I’m facing a serious performance problem while trying to persist a root object that contains a large collection (100k objects). My application is ‘stuck’ for 20-30min between the call to myRepo.saveAndFlush(root) and the actual first SQL query in the logs.
Profiling the application show that all the time is spent in StatefulPersistenceContext.getOwnerId, which allocates a lot of temporary objects and triggers 1-2 GC/s. It looks like this method is called because of my bidirectional mapping, and the algorithm is not particularly well suited for ‘large’ collections. It might be the same problem as [HHH-1612] Serious performance lost within IdentityMap... - Hibernate JIRA.
I’m wondering what would be the best way to persist such a hierarchy: object A which contains a List<B> of 100k elements, and each B has a List<C> of < 10 elements.
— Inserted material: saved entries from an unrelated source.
/-- Does the controller of a line's channel admit a request of an RCID? CXL memory has none. -/
def State.mcAdmits (s : State) (d rcid : Nat) : Bool :=
  if d < 2 ^ 43 then let c := (s.dramPlace d).1; s.admits (qosMc c) rcid (s.mcWaiters c) else true

/-- An admitted line request is charged. -/
def State.mcCharge (s : State) (d rcid : Nat) : State :=
  if d < 2 ^ 43 then let c := (s.dramPlace d).1; s.chargeTokens (qosMc c) rcid (s.mcWaiters c) else s

/-! ## Writing through -/

/-- Write the line of a decode address through to its backing store: data, or the marker (R95, R177). A CXL link that is
down loses it, with an error record (spec/13 R314). -/
def State.storePut (s : State) (d : Nat) (l : Option Line) : State :=
  if d < 2 ^ 43 then
    let p := s.dramPlace d
    let r := s.copyRoute p.1 p.2
    let s := s.chWrite r.1 p.2 l
    match r.2 with
    | some c2 => s.chWrite c2 p.2 l
    | none => s
  else
    match s.cxlPort d with
    | none => s
    | some i =>
      if s.get (R.RPRT_STATUS_CXL i) = 0 then
        s.errRecord (bankRoot i) errUED (s.pkgId * 2 ^ 44 + d) (recInfo 0 0 0 s.pkgId) 0
      else
        match l with
        | some v => s.setLineAt (cxlCell d) v
        | none => s.markAt (cxlCell d)

/-- A line is written; the controller holds it where it holds the line's requests, and a write that is limited, under the
RCID given, also until it is admitted (spec/09 R220). -/
def State.storeWrite (s : State) (d : Nat) (l : Option Line) (lim : Option Nat := none) : State :=
  let wait : Bool := match lim with | some r => !s.mcAdmits d r | none => false
  if s.storeHolds d || wait then { s with home := { s.home with chHeld := s.home.chHeld ++ [(d, l, lim)] } }
  else (match lim with | some r => s.mcCharge d r | none => s).storePut d l

/-- Does a sanitise fence cover the line of a local address (R188)? -/
def State.fenced (s : State) (a : Nat) : Bool :=
  s.chan.san.fence && decide (s.chan.san.base ≤ a) && decide (a < s.chan.san.base + s.chan.san.len)

/-- How the record of a refused request names the fence (R188): bit 51, and the fence's first 4 KiB page in [31:0] (DESIGN
CHOICE, notes/assumptions/53.md: spec/14 R338 gives no field for it). -/
def State.fenceName (s : State) : Nat := 1 <<< 51 + s.chan.san.base / 4096 % 2 ^ 32

/-- The engines of the memory controllers, by their bit of the engine lines' UMASK (spec/18 R407). -/
def engFILL : Nat := 0
def engCOPY : Nat := 1
def engSAN : Nat := 2
def engPATROL : Nat := 3

/-- Meter, monitor and count bytes that an engine moves on a channel (R187, R192, R223). Its lines count as lines of the
controller and as engine lines (spec/18 R407). -/
def State.chBytes (s : State) (ch eng mcid : Nat) (write : Bool) (n : Nat) : State :=
  let s := (s.meterAdd (if write then qMEM_WRITE else qMEM_READ) mcid n).monitor (qosMc ch) mcid (some write) n
  (s.count (ctrMc ch) (if write then 2 else 1) none (some (0, mcid)) (n / 64)).count (ctrMc ch) 8 (some eng) none (n / 64)

/-- A line of memory that the sanitise engine moved counts among the engine lines of its controller (spec/18 R407). -/
def State.sanCount (s : State) (d : Nat) : State := if d < 2 ^ 43 then s.count (ctrMc (s.dramPlace d).1) 8 (some engSAN) else s

/-- Meter and monitor one line moved to or from memory (R192, R223). -/
def State.memBytes (s : State) (d mcid : Nat) (write : Bool) (rcid : Nat := 0) : State :=
  let s := s.meterAdd (if write then qMEM_WRITE else qMEM_READ) mcid 64
  if d < 2 ^ 43 then
    let ch := (s.dramPlace d).1
    (s.monitor (qosMc ch) mcid (some write) 64).count (ctrMc ch) (if write then 2 else 1) none (some (rcid, mcid))
  else s

end Sys2Proof.Machine
end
From what I can see, A and B are connected through a FK on B, so why do you need cascading from A to B? You can simply persist B objects that point to A through the FK.
Having said that, if you have an idea how to improve the performance for your use case, we are happily accepting PRs for that.
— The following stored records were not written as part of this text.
/-- The RCIDs of the requests of this package that wait to leave on port `p`. -/
def State.hznWaiters (s : State) (p : Nat) : List Nat :=
  let here (x : HMsg) : Bool := hmsgDst x != s.pkgId && hznControlled x &&
    (match s.route (hmsgDst x) with | .ports l => l.contains p | _ => false)
  ((s.net.map (fun m => HMsg.ose m 0 0 0) ++ s.hzn.out.map HMsg.win).filter here).map (fun x => (hmsgIds x).1)

/-- A message leaves a receive buffer: its slots are free. -/
def HPortSt.consume (x : HPortSt) (q : Nat × HMsg) : HPortSt :=
  let c := hmsgCode q.2
  let n := Tbl.get (fun _ => 0) x.freed c + hmsgSlots q.2
  { x with rxq := x.rxq.erase q, freed := Tbl.set (fun _ => 0) x.freed c (n % 65536) }

/-- A message is consumed from whichever Horizon buffer holds it. -/
def State.hznConsume (s : State) (is : HMsg → Bool) : State :=
  match s.hzn.ports.find? (fun e => e.2.rxq.any (fun q => is q.2)) with
  | some (p, x) =>
    match x.rxq.find? (fun q => is q.2) with
    | some q => s.setHPort p (x.consume q)
    | none => s
  | none => s

/-- The arbitration input on which a request arrived (R125): the Pass or Horizon port that holds it, or the one it would
come on. -/
def State.arbInput (s : State) (m : Msg) : Nat :=
  if m.srcPkg = s.pkgId then
    if m.srcAgent < 12 then
      let d := m.srcAgent
      (([2 * d, 2 * d + 1] : List Nat).find? (fun p => (s.pEnd 0 p).rxq.any (fun q => q.2 == .ose m))).getD
        (s.passRoute d (valeSlice (m.addr * 64) % 2))
    else if m.srcAgent = agXCE then 32
    else 33
  else
    let has (x : HMsg) : Bool := match x with | .ose y _ _ _ => y == m | .win _ => false
    24 + ((List.range 8).find? (fun p => (s.hPort p).rxq.any (fun q => has q.2))).getD
      (((List.range 8).find? (fun p => (s.get (R.ROUTE_ENTRY_PORT_MASK m.srcPkg)).testBit p)).getD 0)

/-- The root port that input 33 of a slice searches first. -/
def State.rootNext (s : State) (n : Nat) : Nat := Tbl.get (fun _ => 0) s.home.rootNext n

/-- A request is taken out of arbitration (R125): HOME_ARB.POINTER moves past its input, and the root ports' own turn past
its root port. -/
def State.arbTaken (s : State) (n : Nat) (m : Msg) : State :=
  let i := s.arbInput m
  let s : State := if i = 33 then
      { s with home := { s.home with rootNext := Tbl.set (fun _ => 0) s.home.rootNext n ((m.srcAgent - agROOT + 1) % 32) } }
    else s
  s.put (R.HOME_ARB_POINTER n) ((i + 1) % 34)

/-- The REQ that slice `n` takes next among those waiting (R125): of the first input from HOME_ARB.POINTER on that has one,
the oldest; among root ports, of the first from their own turn on. -/
def State.arbWinner (s : State) (n : Nat) (waiting : List Msg) : Option Msg :=
  let ptr := s.get (R.HOME_ARB_POINTER n)
  let at' (i : Nat) : List Msg := waiting.filter (fun m => s.arbInput m == i)
  match ((List.range 34).map (fun k => (ptr + k) % 34)).find? (fun i => !(at' i).isEmpty) with
  | none => none
  | some i =>
    if i = 33 then
      match ((List.range 32).map (fun k => (s.rootNext n + k) % 32)).findSome? (fun r =>
        (at' i).find? (fun m => m.srcAgent == agROOT + r)) with
      | some m => some m
      | none => (at' i).head?
    else (at' i).head?

/-- Take a message out of flight. -/
def State.take (s : State) (m : Msg) : State :=
  let s : State := { s with net := s.net.erase m }
  (s.rxConsume (.ose m)).hznConsume (fun x => match x with | .ose y _ _ _ => y == m | .win _ => false)

end Sys2Proof.Machine
end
I don’t really need cascading from A to B, it just seems easier to persist a whole graph of entities.
I just tried changing to cascade="none" while keeping the <bag>. I’d like bList to be fetched automatically instead of making a manual select + a.setBList().
Now I’m getting a whole other class of problems. After persisting a, Hibernate modifies a.bList and replaces every element with an “empty” instance of B.
When I try to “restore” the original bList like this, I get a ConcurrentModificationException:
void saveA(A a) {
var copyOfBList = List.copyOf(a.getBList());
myRepo.save(a);
a.setBList(copyOfBList);
myRepo.save(a.getBList());
}
if you have an idea how to improve the performance for your use case
Well I don’t have any knowledge of how Hibernate works internally, that’s why I was asking if I was missing something.
I don’t really need cascading from A to B, it just seems easier to persist a whole graph of entities.
This “easyness” comes with a price as you see and although I am sure there are ways to improve the situation, I think that if you need an improvement here, your best way to get it would be to provide a PR for it.
Now I’m getting a whole other class of problems. After persisting a , Hibernate modifies a.bList and replaces every element with an “empty” instance of B .
I guess that by “empty” you might mean that it is replaced with a managed proxy? Don’t worry, this shouldn’t affect your app.
When I try to “restore” the original bList like this, I get a ConcurrentModificationException
Well, it turns out the actual problem had nothing to do with what I thought it was. It felt like I was going the wrong way, so I started from scratch and noticed the Javadoc of StatefulPersistenceContext.getOwnerId states this:
This is performed in the scenario of a uni-directional, non-inverse one-to-many collection (which means that the collection elements do not maintain a direct reference to the owner)
As I explained in my initial post, my relation is bi-directional, so this method should not be called in my case. I set up a “logging breakpoint” in IntelliJ to log the parameters of this function, and quickly found out that the problem is caused by another not-directly-related mapping. I fixed it to be bi-directional, and now I can save 40k objects in 18s.
Thanks for your help, as I kinda expected there was nothing wrong with Hibernate, only with my mapping.